Scan the entries below for the string "argId" and copy every line where it turns up.

== DATA TO EXAMINE ==
□ □ □ □ □
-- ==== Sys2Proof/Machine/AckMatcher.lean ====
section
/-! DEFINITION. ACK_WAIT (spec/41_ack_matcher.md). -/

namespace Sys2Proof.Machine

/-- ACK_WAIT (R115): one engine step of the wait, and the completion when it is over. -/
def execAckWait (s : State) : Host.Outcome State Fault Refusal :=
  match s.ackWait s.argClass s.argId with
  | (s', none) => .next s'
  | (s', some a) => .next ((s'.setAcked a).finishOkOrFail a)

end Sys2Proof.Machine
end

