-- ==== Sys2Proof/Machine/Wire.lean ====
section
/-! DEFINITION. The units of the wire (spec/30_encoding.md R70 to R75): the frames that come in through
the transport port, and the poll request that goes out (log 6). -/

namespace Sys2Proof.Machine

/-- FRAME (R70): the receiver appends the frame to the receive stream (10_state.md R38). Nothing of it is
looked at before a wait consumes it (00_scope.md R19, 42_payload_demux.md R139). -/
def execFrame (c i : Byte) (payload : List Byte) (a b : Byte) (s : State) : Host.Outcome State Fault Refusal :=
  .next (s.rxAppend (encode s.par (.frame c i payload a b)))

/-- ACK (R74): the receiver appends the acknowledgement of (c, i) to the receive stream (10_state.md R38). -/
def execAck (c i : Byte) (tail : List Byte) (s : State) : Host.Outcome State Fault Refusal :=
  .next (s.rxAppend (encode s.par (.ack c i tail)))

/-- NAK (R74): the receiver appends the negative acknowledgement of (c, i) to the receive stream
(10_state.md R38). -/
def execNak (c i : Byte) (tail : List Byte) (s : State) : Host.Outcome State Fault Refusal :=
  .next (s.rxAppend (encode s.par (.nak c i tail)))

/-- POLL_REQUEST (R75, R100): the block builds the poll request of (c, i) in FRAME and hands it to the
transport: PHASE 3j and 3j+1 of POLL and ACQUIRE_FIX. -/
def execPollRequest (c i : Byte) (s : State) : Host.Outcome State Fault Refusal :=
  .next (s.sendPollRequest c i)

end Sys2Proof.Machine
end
□ □ □ □ □
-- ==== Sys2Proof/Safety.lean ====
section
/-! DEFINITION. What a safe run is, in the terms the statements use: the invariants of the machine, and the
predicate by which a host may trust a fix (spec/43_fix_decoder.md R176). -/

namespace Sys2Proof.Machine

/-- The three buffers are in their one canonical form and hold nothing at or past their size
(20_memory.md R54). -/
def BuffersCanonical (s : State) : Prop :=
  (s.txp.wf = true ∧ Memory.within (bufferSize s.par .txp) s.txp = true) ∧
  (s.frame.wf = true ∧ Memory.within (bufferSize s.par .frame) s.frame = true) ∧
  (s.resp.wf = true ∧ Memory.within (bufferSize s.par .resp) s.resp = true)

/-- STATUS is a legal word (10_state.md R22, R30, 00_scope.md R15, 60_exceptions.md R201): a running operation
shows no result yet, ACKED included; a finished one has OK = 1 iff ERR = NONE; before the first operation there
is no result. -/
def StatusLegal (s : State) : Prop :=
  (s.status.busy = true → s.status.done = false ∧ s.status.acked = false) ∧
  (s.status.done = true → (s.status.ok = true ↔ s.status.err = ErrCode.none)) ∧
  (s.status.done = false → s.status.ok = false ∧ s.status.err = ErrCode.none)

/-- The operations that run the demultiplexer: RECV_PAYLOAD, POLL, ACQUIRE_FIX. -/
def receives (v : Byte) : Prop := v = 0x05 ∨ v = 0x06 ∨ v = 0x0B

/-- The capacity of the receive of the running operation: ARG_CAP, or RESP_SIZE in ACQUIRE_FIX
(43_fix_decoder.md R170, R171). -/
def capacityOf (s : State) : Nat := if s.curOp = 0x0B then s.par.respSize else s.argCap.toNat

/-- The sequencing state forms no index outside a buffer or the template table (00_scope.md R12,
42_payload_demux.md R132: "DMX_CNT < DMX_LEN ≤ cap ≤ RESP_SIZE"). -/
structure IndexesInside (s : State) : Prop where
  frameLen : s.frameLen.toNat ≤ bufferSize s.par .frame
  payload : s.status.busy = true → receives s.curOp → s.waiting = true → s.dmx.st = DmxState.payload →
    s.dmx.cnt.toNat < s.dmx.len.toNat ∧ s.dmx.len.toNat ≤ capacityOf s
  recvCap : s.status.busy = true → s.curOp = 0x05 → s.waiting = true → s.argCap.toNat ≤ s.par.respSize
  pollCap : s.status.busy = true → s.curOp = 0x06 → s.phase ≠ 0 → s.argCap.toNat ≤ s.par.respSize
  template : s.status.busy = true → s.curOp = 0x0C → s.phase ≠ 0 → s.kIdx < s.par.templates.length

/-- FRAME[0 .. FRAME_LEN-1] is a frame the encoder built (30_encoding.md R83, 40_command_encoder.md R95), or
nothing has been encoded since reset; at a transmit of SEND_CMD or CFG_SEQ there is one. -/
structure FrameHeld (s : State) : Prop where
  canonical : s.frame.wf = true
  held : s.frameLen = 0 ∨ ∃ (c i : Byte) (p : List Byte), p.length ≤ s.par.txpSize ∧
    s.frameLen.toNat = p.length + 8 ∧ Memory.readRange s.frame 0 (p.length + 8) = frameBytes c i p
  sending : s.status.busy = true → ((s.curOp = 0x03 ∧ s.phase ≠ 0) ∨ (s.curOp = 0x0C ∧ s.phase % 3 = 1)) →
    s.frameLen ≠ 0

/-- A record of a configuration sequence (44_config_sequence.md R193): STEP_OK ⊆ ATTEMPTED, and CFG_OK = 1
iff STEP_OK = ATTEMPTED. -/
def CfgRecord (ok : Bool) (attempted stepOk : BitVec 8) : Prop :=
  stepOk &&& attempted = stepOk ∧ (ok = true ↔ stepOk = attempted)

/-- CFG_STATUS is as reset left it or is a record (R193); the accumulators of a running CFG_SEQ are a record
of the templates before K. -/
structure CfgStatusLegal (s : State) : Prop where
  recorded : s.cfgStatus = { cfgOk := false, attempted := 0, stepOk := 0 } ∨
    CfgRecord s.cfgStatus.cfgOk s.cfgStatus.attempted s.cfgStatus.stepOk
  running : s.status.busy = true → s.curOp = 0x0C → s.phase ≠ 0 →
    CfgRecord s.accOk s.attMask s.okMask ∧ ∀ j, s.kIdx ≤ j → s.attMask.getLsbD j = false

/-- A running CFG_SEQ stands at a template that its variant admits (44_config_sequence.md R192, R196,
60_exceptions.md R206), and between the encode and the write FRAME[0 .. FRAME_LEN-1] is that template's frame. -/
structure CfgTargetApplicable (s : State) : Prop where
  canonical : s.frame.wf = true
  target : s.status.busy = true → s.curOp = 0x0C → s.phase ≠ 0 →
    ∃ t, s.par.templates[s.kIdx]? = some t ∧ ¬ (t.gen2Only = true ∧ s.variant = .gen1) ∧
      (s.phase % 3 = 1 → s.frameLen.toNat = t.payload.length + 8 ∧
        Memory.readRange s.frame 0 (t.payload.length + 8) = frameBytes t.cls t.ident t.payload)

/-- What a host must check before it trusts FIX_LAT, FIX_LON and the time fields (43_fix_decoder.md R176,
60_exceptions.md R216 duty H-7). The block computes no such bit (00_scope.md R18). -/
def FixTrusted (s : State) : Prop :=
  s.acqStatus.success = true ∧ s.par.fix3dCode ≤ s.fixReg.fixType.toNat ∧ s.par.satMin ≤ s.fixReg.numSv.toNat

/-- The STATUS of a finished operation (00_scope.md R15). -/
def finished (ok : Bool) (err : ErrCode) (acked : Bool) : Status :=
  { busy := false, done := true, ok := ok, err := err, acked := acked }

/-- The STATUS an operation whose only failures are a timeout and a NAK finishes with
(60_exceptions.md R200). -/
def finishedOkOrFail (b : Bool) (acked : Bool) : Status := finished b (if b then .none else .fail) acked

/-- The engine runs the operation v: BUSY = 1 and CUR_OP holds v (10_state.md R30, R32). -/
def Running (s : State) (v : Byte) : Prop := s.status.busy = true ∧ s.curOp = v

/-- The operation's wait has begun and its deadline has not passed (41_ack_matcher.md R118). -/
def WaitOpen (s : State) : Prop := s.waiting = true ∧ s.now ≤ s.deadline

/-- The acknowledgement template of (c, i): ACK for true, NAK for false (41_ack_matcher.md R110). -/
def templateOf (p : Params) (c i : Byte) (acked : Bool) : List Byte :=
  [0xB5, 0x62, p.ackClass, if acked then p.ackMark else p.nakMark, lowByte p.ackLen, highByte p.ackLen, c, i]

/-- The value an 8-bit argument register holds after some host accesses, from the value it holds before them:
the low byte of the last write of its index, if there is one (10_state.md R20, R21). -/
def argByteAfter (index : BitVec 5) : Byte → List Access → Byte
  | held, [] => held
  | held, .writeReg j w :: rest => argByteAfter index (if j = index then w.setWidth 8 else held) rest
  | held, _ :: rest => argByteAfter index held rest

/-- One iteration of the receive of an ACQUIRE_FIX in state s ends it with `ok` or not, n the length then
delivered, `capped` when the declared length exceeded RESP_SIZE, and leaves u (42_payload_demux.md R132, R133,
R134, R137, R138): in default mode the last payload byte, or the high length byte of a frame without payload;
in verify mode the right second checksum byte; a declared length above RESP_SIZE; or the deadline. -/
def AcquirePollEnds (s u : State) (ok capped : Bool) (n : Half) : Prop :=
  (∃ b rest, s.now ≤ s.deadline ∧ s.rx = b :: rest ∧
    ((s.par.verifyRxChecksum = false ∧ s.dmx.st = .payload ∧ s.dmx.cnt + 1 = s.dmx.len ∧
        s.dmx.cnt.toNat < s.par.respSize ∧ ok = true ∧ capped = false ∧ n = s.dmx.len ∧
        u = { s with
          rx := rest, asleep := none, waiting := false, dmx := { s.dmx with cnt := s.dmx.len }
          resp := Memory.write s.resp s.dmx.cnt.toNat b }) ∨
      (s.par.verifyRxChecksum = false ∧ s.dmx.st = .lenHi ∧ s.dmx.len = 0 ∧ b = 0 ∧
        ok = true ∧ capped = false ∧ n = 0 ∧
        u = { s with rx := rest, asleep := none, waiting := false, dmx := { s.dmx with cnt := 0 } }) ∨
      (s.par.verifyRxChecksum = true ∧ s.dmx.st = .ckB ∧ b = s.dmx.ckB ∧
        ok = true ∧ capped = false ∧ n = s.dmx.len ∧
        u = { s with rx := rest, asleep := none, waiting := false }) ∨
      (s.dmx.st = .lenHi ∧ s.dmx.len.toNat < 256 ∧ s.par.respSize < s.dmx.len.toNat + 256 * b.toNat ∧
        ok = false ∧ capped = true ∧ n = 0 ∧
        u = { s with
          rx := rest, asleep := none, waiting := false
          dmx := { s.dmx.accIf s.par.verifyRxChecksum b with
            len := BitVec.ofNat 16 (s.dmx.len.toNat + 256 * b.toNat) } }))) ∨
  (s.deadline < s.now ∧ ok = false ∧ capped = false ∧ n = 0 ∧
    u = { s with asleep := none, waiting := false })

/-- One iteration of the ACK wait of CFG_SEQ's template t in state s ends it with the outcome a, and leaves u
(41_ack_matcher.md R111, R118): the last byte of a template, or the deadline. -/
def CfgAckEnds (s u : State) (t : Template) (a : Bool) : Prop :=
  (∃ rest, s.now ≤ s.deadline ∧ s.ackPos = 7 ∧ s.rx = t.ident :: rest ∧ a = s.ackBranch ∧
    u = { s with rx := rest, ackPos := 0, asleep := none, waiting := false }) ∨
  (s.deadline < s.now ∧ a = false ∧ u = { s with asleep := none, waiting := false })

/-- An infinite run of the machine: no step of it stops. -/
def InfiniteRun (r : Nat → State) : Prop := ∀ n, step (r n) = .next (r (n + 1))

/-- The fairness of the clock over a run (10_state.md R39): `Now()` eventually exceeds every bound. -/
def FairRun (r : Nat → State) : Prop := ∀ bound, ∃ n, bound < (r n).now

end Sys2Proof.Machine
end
□ □ □ □ □
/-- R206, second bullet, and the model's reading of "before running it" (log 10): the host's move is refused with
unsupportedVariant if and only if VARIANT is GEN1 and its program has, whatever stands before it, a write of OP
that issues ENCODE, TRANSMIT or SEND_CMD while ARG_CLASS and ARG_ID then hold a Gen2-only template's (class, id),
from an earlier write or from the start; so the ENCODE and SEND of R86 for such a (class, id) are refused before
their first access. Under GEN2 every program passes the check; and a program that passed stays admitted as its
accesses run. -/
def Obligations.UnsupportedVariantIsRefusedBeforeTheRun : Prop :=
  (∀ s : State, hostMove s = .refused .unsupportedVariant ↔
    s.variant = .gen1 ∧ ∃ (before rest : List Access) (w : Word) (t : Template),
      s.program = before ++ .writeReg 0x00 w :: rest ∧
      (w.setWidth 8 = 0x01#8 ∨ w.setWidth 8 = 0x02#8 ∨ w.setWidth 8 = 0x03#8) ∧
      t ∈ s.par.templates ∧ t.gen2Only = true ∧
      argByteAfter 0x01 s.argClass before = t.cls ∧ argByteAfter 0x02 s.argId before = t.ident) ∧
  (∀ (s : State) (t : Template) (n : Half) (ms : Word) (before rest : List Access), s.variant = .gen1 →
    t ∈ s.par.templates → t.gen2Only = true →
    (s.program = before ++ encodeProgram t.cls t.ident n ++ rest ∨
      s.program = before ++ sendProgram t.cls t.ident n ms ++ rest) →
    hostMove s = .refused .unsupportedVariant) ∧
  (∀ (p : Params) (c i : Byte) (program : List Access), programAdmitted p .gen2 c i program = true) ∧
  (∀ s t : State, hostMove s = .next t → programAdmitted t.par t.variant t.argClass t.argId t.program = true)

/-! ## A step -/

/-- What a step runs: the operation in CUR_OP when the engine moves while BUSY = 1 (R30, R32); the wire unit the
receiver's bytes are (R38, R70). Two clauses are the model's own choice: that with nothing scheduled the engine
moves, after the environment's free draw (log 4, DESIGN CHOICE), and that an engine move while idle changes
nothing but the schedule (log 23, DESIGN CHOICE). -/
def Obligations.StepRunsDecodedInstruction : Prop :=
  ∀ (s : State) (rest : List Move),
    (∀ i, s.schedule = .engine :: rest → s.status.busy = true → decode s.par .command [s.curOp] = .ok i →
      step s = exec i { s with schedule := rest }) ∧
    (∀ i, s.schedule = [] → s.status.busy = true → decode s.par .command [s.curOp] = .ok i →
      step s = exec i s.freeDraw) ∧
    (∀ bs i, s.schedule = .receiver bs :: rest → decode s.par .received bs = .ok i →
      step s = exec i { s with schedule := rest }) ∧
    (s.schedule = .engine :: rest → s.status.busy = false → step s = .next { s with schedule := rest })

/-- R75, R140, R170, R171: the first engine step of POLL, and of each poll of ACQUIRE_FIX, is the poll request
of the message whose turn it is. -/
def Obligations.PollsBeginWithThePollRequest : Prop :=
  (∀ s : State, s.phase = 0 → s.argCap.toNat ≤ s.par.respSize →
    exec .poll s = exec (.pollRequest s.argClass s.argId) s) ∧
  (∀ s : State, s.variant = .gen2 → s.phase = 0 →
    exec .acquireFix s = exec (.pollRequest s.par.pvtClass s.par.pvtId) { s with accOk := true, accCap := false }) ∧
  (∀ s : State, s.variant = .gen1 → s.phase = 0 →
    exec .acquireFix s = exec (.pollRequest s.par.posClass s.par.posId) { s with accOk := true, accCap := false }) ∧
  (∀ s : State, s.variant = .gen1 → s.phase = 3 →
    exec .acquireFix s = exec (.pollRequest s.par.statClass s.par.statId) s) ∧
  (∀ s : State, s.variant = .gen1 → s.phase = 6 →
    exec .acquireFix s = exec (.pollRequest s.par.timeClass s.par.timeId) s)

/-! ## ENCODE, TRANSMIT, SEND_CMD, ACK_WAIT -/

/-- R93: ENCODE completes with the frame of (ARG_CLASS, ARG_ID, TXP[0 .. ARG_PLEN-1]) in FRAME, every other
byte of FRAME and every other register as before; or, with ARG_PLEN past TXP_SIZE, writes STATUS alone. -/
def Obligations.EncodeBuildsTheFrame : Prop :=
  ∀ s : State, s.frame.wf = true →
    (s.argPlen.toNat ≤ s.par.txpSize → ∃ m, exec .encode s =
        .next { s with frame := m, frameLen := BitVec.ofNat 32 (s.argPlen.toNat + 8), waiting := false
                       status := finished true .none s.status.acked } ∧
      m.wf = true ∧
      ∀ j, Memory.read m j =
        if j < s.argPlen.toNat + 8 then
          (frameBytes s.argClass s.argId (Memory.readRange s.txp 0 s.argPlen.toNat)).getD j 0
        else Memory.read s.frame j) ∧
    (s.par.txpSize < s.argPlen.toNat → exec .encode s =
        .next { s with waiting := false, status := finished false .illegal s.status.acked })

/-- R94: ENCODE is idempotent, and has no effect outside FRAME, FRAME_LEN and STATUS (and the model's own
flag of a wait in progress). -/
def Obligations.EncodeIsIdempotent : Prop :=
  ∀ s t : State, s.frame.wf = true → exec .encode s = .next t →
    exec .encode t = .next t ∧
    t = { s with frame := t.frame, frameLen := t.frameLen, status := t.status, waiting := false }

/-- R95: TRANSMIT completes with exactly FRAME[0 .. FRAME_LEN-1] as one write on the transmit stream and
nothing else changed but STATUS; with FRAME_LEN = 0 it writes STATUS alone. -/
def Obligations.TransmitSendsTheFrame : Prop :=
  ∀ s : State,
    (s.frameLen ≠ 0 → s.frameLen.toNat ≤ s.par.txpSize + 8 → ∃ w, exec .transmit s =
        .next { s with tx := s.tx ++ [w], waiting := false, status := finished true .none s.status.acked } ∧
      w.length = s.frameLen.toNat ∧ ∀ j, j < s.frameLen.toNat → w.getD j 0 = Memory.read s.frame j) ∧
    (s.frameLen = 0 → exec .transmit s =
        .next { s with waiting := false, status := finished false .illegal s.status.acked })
□ □ □ □ □
== WRITTEN SOLUTION ==
  match s.ackWait s.argClass s.argId with
      argByteAfter 0x01 s.argClass before = t.cls ∧ argByteAfter 0x02 s.argId before = t.ident) ∧
  (∀ s t : State, hostMove s = .next t → programAdmitted t.par t.variant t.argClass t.argId t.program = true)
    exec .poll s = exec (.pollRequest s.argClass s.argId) s) ∧
          (frameBytes s.argClass s.argId (Memory.readRange s.txp 0 s.argPlen.toNat)).getD j 0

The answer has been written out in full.